▶ [TASK DESCRIPTION]
The entries below hold a line with "up replaced by" and a line with "else mget? r k". Return those lines and all that lie between them, exactly and only.

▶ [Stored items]
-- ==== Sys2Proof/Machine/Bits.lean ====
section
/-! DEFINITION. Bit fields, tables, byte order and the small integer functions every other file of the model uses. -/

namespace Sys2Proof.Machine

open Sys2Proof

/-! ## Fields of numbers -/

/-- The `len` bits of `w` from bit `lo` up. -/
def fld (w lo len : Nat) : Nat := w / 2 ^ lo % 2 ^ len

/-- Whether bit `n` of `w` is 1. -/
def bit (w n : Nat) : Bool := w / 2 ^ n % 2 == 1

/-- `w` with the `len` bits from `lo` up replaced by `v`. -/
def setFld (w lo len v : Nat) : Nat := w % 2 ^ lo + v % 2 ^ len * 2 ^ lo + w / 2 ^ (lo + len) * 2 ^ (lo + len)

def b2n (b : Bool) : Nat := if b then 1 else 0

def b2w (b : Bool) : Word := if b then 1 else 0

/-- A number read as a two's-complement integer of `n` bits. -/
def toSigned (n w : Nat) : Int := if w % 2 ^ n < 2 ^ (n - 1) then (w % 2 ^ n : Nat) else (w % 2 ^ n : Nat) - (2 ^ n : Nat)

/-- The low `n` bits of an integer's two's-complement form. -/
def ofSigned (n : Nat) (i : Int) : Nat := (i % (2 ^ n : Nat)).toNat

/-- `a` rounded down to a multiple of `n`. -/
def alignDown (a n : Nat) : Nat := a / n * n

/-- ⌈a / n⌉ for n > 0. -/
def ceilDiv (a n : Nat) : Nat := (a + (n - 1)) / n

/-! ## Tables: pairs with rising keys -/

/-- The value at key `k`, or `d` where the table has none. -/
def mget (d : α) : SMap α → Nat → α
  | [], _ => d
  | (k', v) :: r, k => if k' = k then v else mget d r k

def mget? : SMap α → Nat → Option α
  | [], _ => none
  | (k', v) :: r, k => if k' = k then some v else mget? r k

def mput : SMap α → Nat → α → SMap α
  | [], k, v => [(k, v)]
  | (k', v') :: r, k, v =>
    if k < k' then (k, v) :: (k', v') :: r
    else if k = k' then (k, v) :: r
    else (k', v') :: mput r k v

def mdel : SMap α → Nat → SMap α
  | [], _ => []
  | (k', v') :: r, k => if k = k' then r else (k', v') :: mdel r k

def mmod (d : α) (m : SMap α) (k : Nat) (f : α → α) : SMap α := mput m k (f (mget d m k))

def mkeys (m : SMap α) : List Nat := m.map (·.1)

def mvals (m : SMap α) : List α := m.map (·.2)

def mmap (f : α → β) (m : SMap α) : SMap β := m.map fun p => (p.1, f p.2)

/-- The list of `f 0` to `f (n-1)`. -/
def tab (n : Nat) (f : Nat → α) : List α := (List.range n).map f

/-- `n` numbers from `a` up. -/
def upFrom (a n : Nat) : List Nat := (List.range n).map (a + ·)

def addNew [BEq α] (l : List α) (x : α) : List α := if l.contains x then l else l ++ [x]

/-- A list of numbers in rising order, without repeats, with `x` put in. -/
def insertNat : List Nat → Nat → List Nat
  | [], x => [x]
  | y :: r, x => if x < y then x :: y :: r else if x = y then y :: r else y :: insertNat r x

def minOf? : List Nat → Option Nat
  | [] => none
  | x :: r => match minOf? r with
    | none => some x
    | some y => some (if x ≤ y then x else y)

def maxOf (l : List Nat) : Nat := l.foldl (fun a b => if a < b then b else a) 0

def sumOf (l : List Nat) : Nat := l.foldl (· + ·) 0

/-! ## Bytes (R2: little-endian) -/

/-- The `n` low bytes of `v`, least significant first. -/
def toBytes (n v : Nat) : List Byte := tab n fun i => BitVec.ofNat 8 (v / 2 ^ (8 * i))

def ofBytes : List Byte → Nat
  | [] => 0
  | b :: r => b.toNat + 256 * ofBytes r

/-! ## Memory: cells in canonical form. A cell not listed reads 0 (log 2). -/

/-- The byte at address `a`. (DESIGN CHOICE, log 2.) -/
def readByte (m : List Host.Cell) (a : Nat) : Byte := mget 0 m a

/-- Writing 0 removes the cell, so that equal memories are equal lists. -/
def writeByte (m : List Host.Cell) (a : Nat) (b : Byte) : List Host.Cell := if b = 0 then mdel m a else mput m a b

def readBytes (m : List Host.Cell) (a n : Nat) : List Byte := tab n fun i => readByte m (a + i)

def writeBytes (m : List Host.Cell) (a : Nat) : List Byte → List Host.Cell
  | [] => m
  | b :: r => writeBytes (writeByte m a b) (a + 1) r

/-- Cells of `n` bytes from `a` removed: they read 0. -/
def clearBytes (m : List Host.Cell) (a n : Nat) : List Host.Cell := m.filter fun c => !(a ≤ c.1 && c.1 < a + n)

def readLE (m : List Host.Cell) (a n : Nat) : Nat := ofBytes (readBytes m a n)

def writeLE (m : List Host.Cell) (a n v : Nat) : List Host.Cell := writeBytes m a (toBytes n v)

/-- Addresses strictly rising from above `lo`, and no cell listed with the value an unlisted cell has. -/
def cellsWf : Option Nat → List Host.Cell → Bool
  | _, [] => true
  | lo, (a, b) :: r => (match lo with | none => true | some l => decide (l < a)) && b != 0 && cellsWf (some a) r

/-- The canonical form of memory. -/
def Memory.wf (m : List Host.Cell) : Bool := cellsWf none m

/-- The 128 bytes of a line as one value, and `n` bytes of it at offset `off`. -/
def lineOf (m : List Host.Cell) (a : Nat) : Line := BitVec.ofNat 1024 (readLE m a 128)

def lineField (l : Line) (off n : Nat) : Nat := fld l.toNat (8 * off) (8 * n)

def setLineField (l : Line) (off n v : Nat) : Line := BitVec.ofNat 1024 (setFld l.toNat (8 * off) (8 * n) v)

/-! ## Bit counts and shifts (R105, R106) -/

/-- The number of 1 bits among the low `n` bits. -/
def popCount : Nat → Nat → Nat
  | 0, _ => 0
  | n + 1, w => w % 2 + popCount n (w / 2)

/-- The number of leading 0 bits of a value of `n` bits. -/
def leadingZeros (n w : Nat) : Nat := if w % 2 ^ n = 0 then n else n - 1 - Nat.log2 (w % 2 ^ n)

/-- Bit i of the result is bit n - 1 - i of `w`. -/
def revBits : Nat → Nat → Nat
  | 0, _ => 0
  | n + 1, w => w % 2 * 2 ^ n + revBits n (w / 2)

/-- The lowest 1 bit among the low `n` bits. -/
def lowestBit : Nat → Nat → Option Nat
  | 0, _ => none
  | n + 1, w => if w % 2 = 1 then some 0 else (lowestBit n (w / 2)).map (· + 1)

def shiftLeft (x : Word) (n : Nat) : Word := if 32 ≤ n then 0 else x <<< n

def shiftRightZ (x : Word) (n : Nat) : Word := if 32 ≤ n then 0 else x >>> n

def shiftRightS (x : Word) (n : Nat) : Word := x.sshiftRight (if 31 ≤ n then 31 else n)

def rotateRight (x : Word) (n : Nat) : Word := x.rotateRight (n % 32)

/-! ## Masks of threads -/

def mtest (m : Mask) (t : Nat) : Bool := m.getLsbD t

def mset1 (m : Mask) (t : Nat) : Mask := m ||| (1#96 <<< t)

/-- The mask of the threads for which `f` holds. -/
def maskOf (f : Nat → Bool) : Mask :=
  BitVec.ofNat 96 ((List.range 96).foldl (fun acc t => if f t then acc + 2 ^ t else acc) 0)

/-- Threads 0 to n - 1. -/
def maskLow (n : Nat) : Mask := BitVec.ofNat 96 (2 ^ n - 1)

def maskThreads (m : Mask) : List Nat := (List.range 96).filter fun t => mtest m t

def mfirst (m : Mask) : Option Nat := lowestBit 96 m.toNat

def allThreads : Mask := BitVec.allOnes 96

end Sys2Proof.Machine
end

==

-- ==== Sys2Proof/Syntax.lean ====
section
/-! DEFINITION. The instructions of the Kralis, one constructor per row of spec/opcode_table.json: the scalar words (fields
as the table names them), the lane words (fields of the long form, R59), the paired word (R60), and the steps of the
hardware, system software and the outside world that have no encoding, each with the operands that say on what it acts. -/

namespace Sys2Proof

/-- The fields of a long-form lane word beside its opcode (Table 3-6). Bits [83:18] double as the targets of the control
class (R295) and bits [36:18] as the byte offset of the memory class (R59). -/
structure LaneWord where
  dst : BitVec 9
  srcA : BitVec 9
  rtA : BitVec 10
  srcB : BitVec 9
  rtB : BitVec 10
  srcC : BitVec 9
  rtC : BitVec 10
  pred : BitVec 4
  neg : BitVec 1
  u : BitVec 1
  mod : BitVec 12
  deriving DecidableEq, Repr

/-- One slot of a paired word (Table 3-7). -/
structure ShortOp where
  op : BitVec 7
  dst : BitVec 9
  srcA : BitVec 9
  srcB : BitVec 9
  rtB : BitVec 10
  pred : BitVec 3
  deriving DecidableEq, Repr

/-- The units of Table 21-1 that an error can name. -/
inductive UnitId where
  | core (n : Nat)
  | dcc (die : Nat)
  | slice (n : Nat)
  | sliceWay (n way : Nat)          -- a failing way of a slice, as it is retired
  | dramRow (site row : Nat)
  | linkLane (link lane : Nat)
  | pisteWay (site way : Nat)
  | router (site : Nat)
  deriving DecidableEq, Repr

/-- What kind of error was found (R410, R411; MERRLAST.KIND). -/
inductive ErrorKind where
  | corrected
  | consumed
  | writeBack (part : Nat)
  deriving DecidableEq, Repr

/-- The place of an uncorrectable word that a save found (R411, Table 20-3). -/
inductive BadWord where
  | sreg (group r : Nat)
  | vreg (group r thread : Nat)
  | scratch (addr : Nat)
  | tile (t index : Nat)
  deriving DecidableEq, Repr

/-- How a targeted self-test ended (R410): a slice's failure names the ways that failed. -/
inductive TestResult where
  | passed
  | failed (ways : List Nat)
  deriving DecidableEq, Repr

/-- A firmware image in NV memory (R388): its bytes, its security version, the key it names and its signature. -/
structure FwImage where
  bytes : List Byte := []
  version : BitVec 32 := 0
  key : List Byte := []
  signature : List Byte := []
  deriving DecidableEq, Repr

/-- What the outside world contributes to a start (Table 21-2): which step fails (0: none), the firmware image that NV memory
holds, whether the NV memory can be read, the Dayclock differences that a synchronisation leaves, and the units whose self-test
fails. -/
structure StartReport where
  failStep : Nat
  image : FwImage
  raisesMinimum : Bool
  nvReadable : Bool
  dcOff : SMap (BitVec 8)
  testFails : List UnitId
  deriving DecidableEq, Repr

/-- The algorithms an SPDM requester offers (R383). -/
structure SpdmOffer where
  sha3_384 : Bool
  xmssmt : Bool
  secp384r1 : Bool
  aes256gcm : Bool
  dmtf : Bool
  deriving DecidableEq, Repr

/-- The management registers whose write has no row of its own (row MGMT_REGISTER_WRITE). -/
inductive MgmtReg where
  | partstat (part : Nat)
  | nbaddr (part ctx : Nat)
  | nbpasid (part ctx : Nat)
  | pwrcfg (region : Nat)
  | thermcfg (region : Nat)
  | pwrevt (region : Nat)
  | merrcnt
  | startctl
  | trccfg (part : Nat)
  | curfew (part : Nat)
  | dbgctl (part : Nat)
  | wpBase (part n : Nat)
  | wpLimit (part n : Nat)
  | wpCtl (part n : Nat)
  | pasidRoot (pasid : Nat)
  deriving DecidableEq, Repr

...

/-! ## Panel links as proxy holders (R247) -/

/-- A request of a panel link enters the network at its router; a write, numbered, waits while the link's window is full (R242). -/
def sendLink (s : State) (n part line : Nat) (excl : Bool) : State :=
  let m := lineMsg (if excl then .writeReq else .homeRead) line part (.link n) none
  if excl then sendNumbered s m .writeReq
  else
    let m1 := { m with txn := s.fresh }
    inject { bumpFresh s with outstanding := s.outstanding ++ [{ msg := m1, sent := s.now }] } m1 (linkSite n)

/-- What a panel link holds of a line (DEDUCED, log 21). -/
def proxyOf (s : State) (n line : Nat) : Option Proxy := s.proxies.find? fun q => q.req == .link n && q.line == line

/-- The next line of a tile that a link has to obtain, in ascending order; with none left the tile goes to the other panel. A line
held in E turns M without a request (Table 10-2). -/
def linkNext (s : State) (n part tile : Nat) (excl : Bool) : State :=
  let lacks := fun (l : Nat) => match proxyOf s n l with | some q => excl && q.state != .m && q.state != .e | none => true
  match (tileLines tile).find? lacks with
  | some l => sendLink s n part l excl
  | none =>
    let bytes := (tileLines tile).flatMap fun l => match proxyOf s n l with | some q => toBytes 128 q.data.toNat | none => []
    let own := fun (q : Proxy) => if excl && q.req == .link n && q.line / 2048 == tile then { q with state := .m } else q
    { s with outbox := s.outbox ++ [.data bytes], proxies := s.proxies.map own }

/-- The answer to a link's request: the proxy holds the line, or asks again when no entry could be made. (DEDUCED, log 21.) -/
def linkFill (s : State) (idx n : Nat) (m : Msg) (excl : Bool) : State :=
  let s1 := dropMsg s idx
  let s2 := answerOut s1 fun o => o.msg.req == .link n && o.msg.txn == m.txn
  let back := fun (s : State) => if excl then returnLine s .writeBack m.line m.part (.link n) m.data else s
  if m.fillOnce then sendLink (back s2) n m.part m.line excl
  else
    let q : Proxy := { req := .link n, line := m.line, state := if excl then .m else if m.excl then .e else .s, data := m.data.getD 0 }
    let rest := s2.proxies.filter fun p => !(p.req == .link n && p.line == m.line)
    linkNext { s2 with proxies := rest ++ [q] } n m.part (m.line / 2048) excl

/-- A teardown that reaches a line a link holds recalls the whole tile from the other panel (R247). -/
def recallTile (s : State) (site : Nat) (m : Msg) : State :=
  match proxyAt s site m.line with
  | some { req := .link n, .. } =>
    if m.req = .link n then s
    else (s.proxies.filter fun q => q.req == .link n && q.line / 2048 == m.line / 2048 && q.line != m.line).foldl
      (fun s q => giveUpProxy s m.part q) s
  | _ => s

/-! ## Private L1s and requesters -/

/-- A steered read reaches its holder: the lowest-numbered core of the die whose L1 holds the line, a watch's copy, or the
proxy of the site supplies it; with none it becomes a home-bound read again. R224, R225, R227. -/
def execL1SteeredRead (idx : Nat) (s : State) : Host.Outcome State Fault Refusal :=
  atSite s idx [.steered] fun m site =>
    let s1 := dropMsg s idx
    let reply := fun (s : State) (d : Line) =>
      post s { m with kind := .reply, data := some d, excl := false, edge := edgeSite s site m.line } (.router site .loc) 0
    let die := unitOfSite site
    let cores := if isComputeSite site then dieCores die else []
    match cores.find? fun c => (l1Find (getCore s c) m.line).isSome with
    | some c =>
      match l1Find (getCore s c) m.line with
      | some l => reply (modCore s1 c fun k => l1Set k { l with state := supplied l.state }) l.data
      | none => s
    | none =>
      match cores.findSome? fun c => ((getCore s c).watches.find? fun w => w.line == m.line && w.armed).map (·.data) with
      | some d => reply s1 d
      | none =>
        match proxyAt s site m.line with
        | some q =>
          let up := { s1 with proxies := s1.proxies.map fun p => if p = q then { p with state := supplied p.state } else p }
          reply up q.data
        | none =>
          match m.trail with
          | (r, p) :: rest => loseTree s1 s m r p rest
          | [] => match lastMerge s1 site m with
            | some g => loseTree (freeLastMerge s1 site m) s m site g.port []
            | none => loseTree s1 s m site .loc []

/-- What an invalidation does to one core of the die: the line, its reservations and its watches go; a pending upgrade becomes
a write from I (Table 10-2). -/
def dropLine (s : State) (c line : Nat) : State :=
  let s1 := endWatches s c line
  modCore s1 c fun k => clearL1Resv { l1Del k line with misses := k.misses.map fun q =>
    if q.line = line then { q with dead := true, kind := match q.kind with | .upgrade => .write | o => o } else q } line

▶ [TASK RESPONSE]
/-- `w` with the `len` bits from `lo` up replaced by `v`. -/
def setFld (w lo len v : Nat) : Nat := w % 2 ^ lo + v % 2 ^ len * 2 ^ lo + w / 2 ^ (lo + len) * 2 ^ (lo + len)

def b2n (b : Bool) : Nat := if b then 1 else 0

def b2w (b : Bool) : Word := if b then 1 else 0

/-- A number read as a two's-complement integer of `n` bits. -/
def toSigned (n w : Nat) : Int := if w % 2 ^ n < 2 ^ (n - 1) then (w % 2 ^ n : Nat) else (w % 2 ^ n : Nat) - (2 ^ n : Nat)

/-- The low `n` bits of an integer's two's-complement form. -/
def ofSigned (n : Nat) (i : Int) : Nat := (i % (2 ^ n : Nat)).toNat

/-- `a` rounded down to a multiple of `n`. -/
def alignDown (a n : Nat) : Nat := a / n * n

/-- ⌈a / n⌉ for n > 0. -/
def ceilDiv (a n : Nat) : Nat := (a + (n - 1)) / n

/-! ## Tables: pairs with rising keys -/

/-- The value at key `k`, or `d` where the table has none. -/
def mget (d : α) : SMap α → Nat → α
  | [], _ => d
  | (k', v) :: r, k => if k' = k then v else mget d r k

def mget? : SMap α → Nat → Option α
  | [], _ => none
  | (k', v) :: r, k => if k' = k then some v else mget? r k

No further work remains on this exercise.